Chief Sir Leo Dion GCL KBE CMG QPM (born 1950) is a Papua New Guinean politician. He was the Deputy Prime Minister of Papua New Guinea from 2012 to 2017.

He worked as a police officer before entering politics, and was awarded the Queen's Police Medal.

Dion was first elected to the National Parliament in a by-election in 2000, for the East New Britain provincial seat. His election to the provincial seat also made him Governor of the East New Britain province, of which he was previously deputy governor.

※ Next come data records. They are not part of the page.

/-- STAT of a page. -/
def State.statOf (s : State) (cls inst : Nat) : W32 :=
  let st := s.rd cls inst hSTAT
  let b := bitsOf
  let kv (k : Nat) : Bool := bit st k && s.pageOn cls inst
  let qe := s.ringEmpty cls inst
  match cls with
  | 0x1 => u32 (b2n (s.own.mode == .owned))
  | 0x2 => u32 (b [(0, (List.range 96).all fun d => !s.pdPend d), (1, (List.range 96).any s.closing), (2, s.pwr.capped),
      (3, s.pwr.sag), (4, s.pwr.alert || bit (s.rd cPWR 0 hCTRL) 2), (5, s.pwr.therm), (6, s.pwr.overDecl)])
  | 0x3 => u32 (b [(0, s.clk.running && s.clk.time != 0), (1, bit st 1)])
  | 0x4 => u32 (b [(0, !s.age.asked), (1, s.age.asked)])
  | 0x5 => u32 (b [(0, s.sec.cmd.isNone), (1, s.sec.cmd.isSome), (2, s.sec.bscan || s.sec.full)])
  | 0x6 => u32 (b [(0, true), (1, s.err.queues.any fun e => !e.2.isEmpty), (2, decide (1024 ≤ s.err.logCnt)), (3, s.haltedPrev)])
  | 0x10 =>
    let x := s.tile inst
    u32 (b [(0, x.pipe.isEmpty && x.loading.isNone), (1, x.holder.isSome), (2, !x.drains.isEmpty),
        (3, x.acc.any fun e => e.2.sat)] + 16 * (x.drains.head?.map (·.tag)).getD 0)
  | 0x11 => u32 (b [(0, !(s.tile inst).vbusy), (1, kv 1), (2, bit st 2), (3, bit st 3)])
  | 0x12 => u32 (b [(0, !s.anyRunning inst), (1, s.quiet inst)])
  | 0x13 => u32 (b2n ((s.ctxBusyOf inst).isNone && !mget false s.scanDue inst))
  | 0x48 => u32 (b2n (s.arbPending inst == 0 && !s.arbInFlight inst))
  | 0x20 => u32 (b [(0, !s.stackWaits inst && !bit st 4), (1, s.scrubOn inst), (2, bit st 2), (3, bit st 3), (4, bit st 4)])
  | 0x22 =>
    let busy := (s.scanOf inst).isSome
    u32 (b [(0, !busy && !bit st 2), (1, busy), (2, bit st 2)])
  | 0x30 => u32 (b [(0, (s.link inst).idle), (1, s.linkUpP inst), (2, s.linkUpP inst && decide (s.linkWidth inst < 8))])
  | 0x31 => u32 (b [(0, (s.link 8).idle && (s.link 9).idle), (1, s.linkUpP 8), (2, s.linkUpP 9), (3, s.pins.twinAliveIn)])
  | 0x32 => u32 (b [(0, s.oplIdle), (1, s.linkUpP 10),
      (2, s.linkUpP 10 && decide (s.linkWidth 10 < 8)), (3, s.opl.sf.isEmpty), (4, s.opl.lc.any (·.dirty)), (5, s.opl.quiesced)])
  | 0x33 =>
    let x := mget {} s.red inst
    u32 (b [(0, x.ops.isEmpty), (1, qe), (2, kv 2), (3, x.ops.any fun o => o.gateDue != 0), (4, x.halted)])
  | 0x34 =>
    let cs := s.calving
    u32 (b [(0, cs.isEmpty), (1, cs.any fun c => c.2.isMove), (2, cs.any fun c => c.2.fenceWaits),
      (3, cs.any (fun c => !c.2.cal.staged.isEmpty) || s.doubt.any fun d => !d.op.cal.staged.isEmpty), (4, !s.doubt.isEmpty)])
  | 0x40 =>
    let x := s.xchOf inst
    u32 (b [(0, x.cmds.isEmpty), (1, qe)])
  | 0x41 =>
    let hold := s.walks.any fun e => e.1 / 32768 == inst && e.2.any fun w => w.parts.any (·.status.isNone)
    u32 (b [(0, s.walksOn inst == 0), (2, hold), (3, kv 3)])
  | 0x43 => u32 (b [(0, (mget {} s.prn inst).cur.isNone), (1, qe)])
  | 0x45 => u32 (b [(0, (mget {} s.opt inst).cur.isNone), (1, qe), (2, (mget {} s.opt inst).held.isSome), (3, kv 3)])
  | 0x46 =>
    let f := s.firn
    let run (l : List Nat) : Bool := (f.slotA.any fun c => l.contains (bfield c.bytes 0 1)) || (f.slotK.any fun c => l.contains (bfield c.bytes 0 1))
    let busy := f.phase == .flush || run [4, 5] || s.rdf cFIRN 0 hSTAT 9 2 == 3 || s.firnScans inst
    if inst = 0 then
      u32 ((s.rd cFIRN 0 hSTAT).toNat / 2 % 4 * 2 + (s.rd cFIRN 0 hSTAT).toNat / 64 * 64 +
        b [(0, !busy), (3, f.phase != .idle), (4, run [4]), (5, run [5])])
    else u32 (b2n (!busy))
  | 0x47 =>
    let q := (s.shdOf inst).queue.length
    u32 (b2n (q == 0) + 16 * min 15 q)
  | 0x0 => st
  | _ => 1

He has been re-elected continuously to the seat and governorship since then, most recently in 2012.

Formerly a member of the National Alliance Party, he joined the Triumph Heritage Empowerment Party ("THE Party") prior to the 2012 general election. Following that election, Prime Minister Peter O'Neill appointed him Deputy Prime Minister and Minister for Inter-Government Relations. In June 2014, Dion joined O'Neill's People's National Congress Party.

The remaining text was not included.